С последними словами старик отправил в рот последнюю горошину, его хозяин- самаритянин просто добро глядел на него изумленными глазами, а по всем концам дома двигались люди, со стуком открывались и закрывались двери, и у дверей этой квартиры скопился народ, и тут муж сказал:
- И вы спрашиваете, почему мы не выдали вас? Да вы слышите, что там творится?
- Похоже, там весь дом.
- Весь. Старик, старый дурень, помните вы... кинотеатры или, еще лучше, кинотеатры для автомобилистов?
Старик улыбнулся:
- А вы?
- Почти. Глядите, слушайте, сегодня, сейчас, уж если хотите быть дураком, если хотите рисковать, то делайте это одним махом. Зачем тратить силы на одного, или двух, или трех, если...
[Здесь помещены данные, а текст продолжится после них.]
-- ==== Sys2Proof/Machine/Clock.lean ====
section
/-!
DEFINITION. Clock synthesis (chapter 5): the commands LOOP_COMMIT, LOCK_WINDOW_END, ANALOGUE_LOCK, CLOCK_MONITOR_FAIL,
CLOCK_MONITOR_PASS, PHASE_ALIGN_DONE, LOOP_RETURN, UNLOCK_RECORD, CLK_LD_AN_WRITE, RAMP_SEG_WRITE, RAMP_PERIOD and
CLKOUT_CFG_WRITE.
-/
namespace Sys2Proof
namespace Machine

/-- Reject a commit or write. -/
def cmtRej (e : Eng) : Eng := e.raise CLK_EVT_CMT_REJ

/-- One bit of CLK_CMD.COMMIT (R105, R106). DESIGN CHOICE (log entry 143): before the first image a commit is accepted as R106 says,
though every loop is OFF until then (R110); the limits of R103 then decide. -/
def commitLoop (n : Nat) (e : Eng) : Eng :=
  let v := loopShadow e n
  if !loopLegal e n v then cmtRej e
  else if n = 0 then
    (if (e.mode = .service ∨ e.mode = .review) ∧ !e.on GLB_MODE_STAT_BUSY then startLoop 0 v e else cmtRej e)
  else if n = 5 then cmtRej e
  else if n = 6 then startLoop 6 v e
  else if n = 7 then (if e.mode = .service then startLoop 7 v e else cmtRej e)
  else if (List.range 8).any fun t => tileSamples e t && e.rda (FE_TILE_CFG_CLKSEL t) == n - 1 then
    (e.modLoop n fun l => { l with held := true }).wr (CLK_LOOP_STAT_CMT_PEND n) 1
  else startLoop n v e

/-- LOOP_COMMIT (R105 to R107): a write of CLK_CMD.COMMIT. -/
def execLoopCommit (mask : Nat) (s : State) : Result :=
  onEng s fun e => scanRecheck ((List.range 8).foldl (fun a n => if natBit mask n then commitLoop n a else a) e)

/-- LOCK_WINDOW_END (R111): a window of loop `n` ends at tick `t` with `fb` cycles of the feedback divider counted. DESIGN
CHOICE (log entry 144): failing windows declare a loss only of a lock that has been declared. -/
def lockWindowEnd (n fb t : Nat) (e : Eng) : Eng :=
  if 8 ≤ n ∨ loopState e n = 0 ∨ refFailed e n ∨ analogueOn e n then e
  else
    let ref := 2 ^ (6 + e.rd (CLK_LOOP_LD_WIN n))
    if ((fb : Int) - ref).natAbs ≤ e.rd (CLK_LOOP_LD_TOL n) then
      let e1 := (e.wrq (CLK_LOOP_LASTGOOD n) t).modLoop n fun l => { l with passes := l.passes + 1, fails := 0 }
      if !(e.getLoop n).decl ∧ e.rd (CLK_LOOP_LD_CONSEC n) + 1 ≤ (e1.getLoop n).passes then declareLock n e1 else e1
    else
      let e1 := e.modLoop n fun l => { l with passes := 0, fails := l.fails + 1 }
      if (e.getLoop n).decl ∧ e.rd (CLK_LOOP_LD_LOSS n) + 1 ≤ (e1.getLoop n).fails then scanRecheck (loopLoss n 0 t e1) else e1

/-- ANALOGUE_LOCK (R112): LOCK_FILT, now at `volt` × 5 mV, crosses 0.70 V upward or 0.45 V downward at tick `t`. The LOCK
pin equals DECL. Without its reference a loop declares no lock (R121). -/
def analogueLock (lock : Bool) (volt t : Nat) (e : Eng) : Eng :=
  let n := e.rda CLK_LD_AN_LOOP
  if !e.ona CLK_LD_AN_EN ∨ loopState e n = 0 then e
  else
    let e0 := e.wr CLK_LD_AN_VOLT volt
    let e1 := if lock && refFailed e n then e0 else e0.wrb CLK_LD_AN_DECL lock
    if lock && !(e.getLoop n).decl then (if refFailed e n then e1 else declareLock n e1)
    else if !lock && (e.getLoop n).decl then scanRecheck (loopLoss n 1 t e1)
    else e1

/-- A monitor failure is a loss (R115): of the four XREF loops, of a TPLL, or of the loop itself. `src`: 0 XREF, 1 + m DUT
clock m, which is monitored while it is tracked, 8 + n the output of loop n. Vector 57 is raised; for the output of a loop CLK_EVT has
no bit but LOSS. -/
def monitorFail (src t : Nat) (e : Eng) : Eng :=
  if src = 0 then
    let e1 := ({ e.wr CLK_MON_STAT_XREF_OK 0 with clk := { e.clk with refBad := setNatBit e.clk.refBad 0 } }).raise CLK_EVT_XREF_LOSS
    scanRecheck (loopsShow ([0, 5, 6, 7].foldl (fun a n => loopLoss n 2 t a) e1))
  else if src ≤ 4 then
    if !e.ona (FE_STCLK_EN (src - 1)) then e else
    let e1 := ({ e.wrBit CLK_MON_STAT_DUT_OK (src - 1) false with
      clk := { e.clk with refBad := setNatBit e.clk.refBad src } }).raise CLK_EVT_DUT_LOSS (src - 1)
    scanRecheck (loopLoss src 2 t e1)
  else if 8 ≤ src ∧ src < 16 ∧ loopLocked e (src - 8) then
    scanRecheck (irqMessage 57 (loopLoss (src - 8) 2 t e))
  else e

/-- CLOCK_MONITOR_PASS (R115): a clock passes. XREF_BACK reports a reference that had failed. The loops of a reference that
returns start their count afresh (R121). -/
def monitorPass (src : Nat) (e : Eng) : Eng :=
  let fresh (ns : List Nat) (a : Eng) : Eng := ns.foldl (fun a n => a.modLoop n fun l => { l with passes := 0, fails := 0 }) a
  if src = 0 then
    let was := natBit e.clk.refBad 0
    let e1 := { e.wr CLK_MON_STAT_XREF_OK 1 with clk := { e.clk with refBad := clrNatBit e.clk.refBad 0 } }
    loopsShow (if was then fresh [0, 5, 6, 7] (e1.raise CLK_EVT_XREF_BACK) else e1)
  else if src ≤ 4 then
    if !e.ona (FE_STCLK_EN (src - 1)) then e else
    fresh [src] { e.wrBit CLK_MON_STAT_DUT_OK (src - 1) true with clk := { e.clk with refBad := clrNatBit e.clk.refBad src } }
  else if 8 ≤ src ∧ src < 16 ∧ loopLocked e (src - 8) then e.wrBit CLK_MON_STAT_LOOP_OK (src - 8) true
  else e

/-- CLOCK_MONITOR_PASS. -/
def execClockMonitorPass (src : Nat) (s : State) : Result := onEng s (monitorPass src)

/-- CLK_LD_AN_WRITE (R114): the write takes effect, or waits for the next commit of the loop concerned while that loop is
LOCKED and LOOP or EN changes; a later write takes the place of one that waits. A WIN of 0 stores 1. DESIGN CHOICE (log entry 145):
the loops concerned are the old and the new loop of the analogue method, and where both are LOCKED the first commit of either applies
the write. -/
def clkLdAnWrite (en : Bool) (loop win : Nat) (e : Eng) : Eng :=
  let e1 := ((e.wrb CLK_LD_AN_EN en).wr CLK_LD_AN_LOOP loop).wr CLK_LD_AN_WIN (if win % 16 = 0 then 1 else win)
  let same := e1.rd CLK_LD_AN_EN = e.rda CLK_LD_AN_EN ∧ e1.rd CLK_LD_AN_LOOP = e.rda CLK_LD_AN_LOOP
  if same then ldApply e1
  else
    let conc := (if e.ona CLK_LD_AN_EN then [e.rda CLK_LD_AN_LOOP] else []) ++
      (if en then [e1.rd CLK_LD_AN_LOOP] else [])
    let locked := conc.filter fun n => loopLocked e n
    if locked.isEmpty then ldApply e1
    else
      let e2 := locked.foldl (fun a n => a.wr (CLK_LOOP_STAT_CMT_PEND n) 1) (ldRelease e1)
      { e2 with clk := { e2.clk with ldFor := locked.foldl setNatBit 0 } }

/-- CLK_LD_AN_WRITE. -/
def execClkLdAnWrite (en : Bool) (loop win : Nat) (s : State) : Result := onEng s (clkLdAnWrite en loop win)

/-- RAMP_SEG_WRITE (R122): discarded with CMT_REJ while EN is 1; DUR 0 stores 1; END is limited to ±10,000. -/
def rampSegWrite (m sg dur end_ : Nat) (e : Eng) : Eng :=
  if e.on (CLK_RAMP_CTRL_EN m) then cmtRej e
  else
    (e.wr (CLK_RAMP_SEG_DUR m sg) (if dur % 2 ^ 16 = 0 then 1 else dur)).wr (CLK_RAMP_SEG_END m sg)
      (toField 16 (clampInt (-10000) 10000 (signed 16 (end_ % 2 ^ 16))))

/-- RAMP_SEG_WRITE. -/
def execRampSegWrite (m sg dur fin : Nat) (s : State) : Result := onEng s (rampSegWrite m sg dur fin)

/-- Ticks of a segment of ramp `m` (R122): DUR × 10 ns. -/
def rampDur (e : Eng) (m k : Nat) : Nat := 128 * e.rd (CLK_RAMP_SEG_DUR m k)

/-- The profile period (R122). -/
def rampTotal (e : Eng) (m : Nat) : Nat := ((List.range (e.rd (CLK_RAMP_CTRL_COUNT m) + 1)).map (rampDur e m)).sum

/-- The segment in progress after `x` ticks of a period, and the ticks since its start. -/
def rampWalk (e : Eng) (m : Nat) : Nat → Nat → Nat → Nat × Nat
  | 0, k, x => (k, x)
  | n + 1, k, x => if x < rampDur e m k then (k, x) else rampWalk e m n (k + 1) (x - rampDur e m k)

/-- The segment of ramp `m` in progress, and the ticks since its start (R122). -/
def rampPos (e : Eng) (m : Nat) : Nat × Nat :=
  let p := rampTotal e m
  let start := (e.clk.ramp.getD (m % 4) {}).start
  rampWalk e m (e.rd (CLK_RAMP_CTRL_COUNT m)) 0 (if p = 0 then 0 else (((e.now : Int) - start) % p).toNat)

/-- The feed-forward offset of TPLL_m (R122) in ppm of its f_out, as a fraction: it moves linearly from END of the previous segment
to END of the segment in progress. -/
def rampOffset (e : Eng) (m : Nat) : Int × Nat :=
  if !e.on (CLK_RAMP_CTRL_EN m) then (0, 1)
  else
    let p := rampPos e m
    let fin (k : Nat) : Int := signed 16 (e.rd (CLK_RAMP_SEG_END m k))
    let a := fin (if p.1 = 0 then e.rd (CLK_RAMP_CTRL_COUNT m) else p.1 - 1)
    (a * rampDur e m p.1 + (fin p.1 - a) * p.2, rampDur e m p.1)

/-- RAMP_PERIOD (R123): with FOLLOW = 1 time passes to the end of the profile period of ramp `m`, where the engine shifts the profile by
`shift` ticks, at most 1/256 of the period, and has measured the peak residual error `resid` × 10 ppm. Four periods in a row with
at most 5 set ALIGNED, four with more than 10 clear it. -/
def rampPeriod (m resid : Nat) (shift : Int) (e : Eng) : Eng :=
  if !e.on (CLK_RAMP_CTRL_EN m) ∨ !e.on (CLK_RAMP_CTRL_FOLLOW m) then e
  else
    let c := e.clk.ramp.getD (m % 4) {}
    let p := rampTotal e m
    let most : Int := ((p / 256 : Nat) : Int)
    let fin := e.now + (p - (if p = 0 then 0 else (((e.now : Int) - c.start) % p).toNat))
    let e0 := advanceTo fin e
    let r : RampSt := ⟨true, ((fin : Int) + clampInt (-most) most shift).toNat, if resid ≤ 5 then c.good + 1 else 0,
      if 10 < resid then c.bad + 1 else 0⟩
    let e1 := (e0.wr (CLK_RAMP_STAT_RESID m) (min resid 255)).wr (CLK_RAMP_STAT_SEG m) 0
    let e2 := { e1 with clk := { e1.clk with ramp := putAt e1.clk.ramp (m % 4) r {} } }
    if 4 ≤ r.good then e2.wr (CLK_RAMP_STAT_ALIGNED m) 1
    else if 4 ≤ r.bad then e2.wr (CLK_RAMP_STAT_ALIGNED m) 0
    else e2

/-- RAMP_PERIOD. -/
def execRampPeriod (m resid : Nat) (shift : Int) (s : State) : Result := onEng s (rampPeriod m resid shift)

/-- The largest frequency of a CLKOUT format in MHz (R125). -/
def outMax : Nat → Nat
  | 0 => 1600
  | 1 => 400
  | 2 => 6400
  | 3 => 250
  | _ => 200

/-- CLKOUT_CFG_WRITE (R125 to R127): a write of CLK_OUT_k_CFG. Reserved encodings are kept out of their fields (R12); a
configuration above its format's largest frequency is discarded and sets REJ. A change of FMT or LEVEL while EN is 1 drives the idle
level for 1 µs first (R126). -/
def clkoutCfgWrite (master k value mask : Nat) (e : Eng) : Eng :=
  let merged (f : Fld) : Nat :=
    let l := f.key % 32
    natAndNot (e.rd f) (bitsOf mask l f.width) + (bitsOf value l f.width &&& bitsOf mask l f.width)
  let e1 := ((e.wrEnc master (CLK_OUT_CFG_FMT k) (merged (CLK_OUT_CFG_FMT k)) (merged (CLK_OUT_CFG_FMT k) ≤ 4)).wrEnc master
    (CLK_OUT_CFG_SRC k) (merged (CLK_OUT_CFG_SRC k)) (merged (CLK_OUT_CFG_SRC k) ≤ 6)).wrEnc master
    (CLK_OUT_CFG_ONLOSS k) (merged (CLK_OUT_CFG_ONLOSS k)) (merged (CLK_OUT_CFG_ONLOSS k) ≤ 2)
  let e2 := [CLK_OUT_CFG_EN k, CLK_OUT_CFG_TSEL k, CLK_OUT_CFG_DIV k, CLK_OUT_CFG_LEVEL k].foldl (fun a f => a.wr f (merged f)) e1
  if outMax (e2.rd (CLK_OUT_CFG_FMT k)) * 1000 * (e2.rd (CLK_OUT_CFG_DIV k) + 1) <
      outSrcKhz e2 (e2.rd (CLK_OUT_CFG_SRC k)) (e2.rd (CLK_OUT_CFG_TSEL k)) then
    e.raise (CLK_OUT_STAT_REJ k)
  else
    let moved := e.on (CLK_OUT_CFG_EN k) && e2.on (CLK_OUT_CFG_EN k) &&
      (e2.rd (CLK_OUT_CFG_FMT k) != e.rd (CLK_OUT_CFG_FMT k) || e2.rd (CLK_OUT_CFG_LEVEL k) != e.rd (CLK_OUT_CFG_LEVEL k))
    clkOutShow (if moved then { e2 with clk := { e2.clk with outIdle := putAt e2.clk.outIdle (k % 4) (e2.now + 12800) 0 } } else e2) k

/-- CLKOUT_CFG_WRITE. -/
def execClkoutCfgWrite (master k value mask : Nat) (s : State) : Result := onEng s (clkoutCfgWrite master k value mask)

end Machine
end Sys2Proof
end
Муж открыл дверь и кивнул стоящим за ней. Молча, по одному и парами вошли жильцы дома. Вошли в эту комнату, как входят в синагогу или церковь, или в того рода церковь, которую называли кино, или в то кино, которое было 'для автомобилистов', и день клонился к вечеру, солнце спускалось по небу, и скоро в ранние вечерние часы, в темноте, комната будет тускло освещена единственной лампочкой, и голос старика будет рассказывать, а они - слушать и держаться за руки, и это будет, как в давние времена, с балконами и темнотой или с автомобилями и темнотой, и будут только воспоминания, слова о попкорне и слова, обозначающие жевательную резинку, и лимонад, и конфеты, но слова, все равно слова...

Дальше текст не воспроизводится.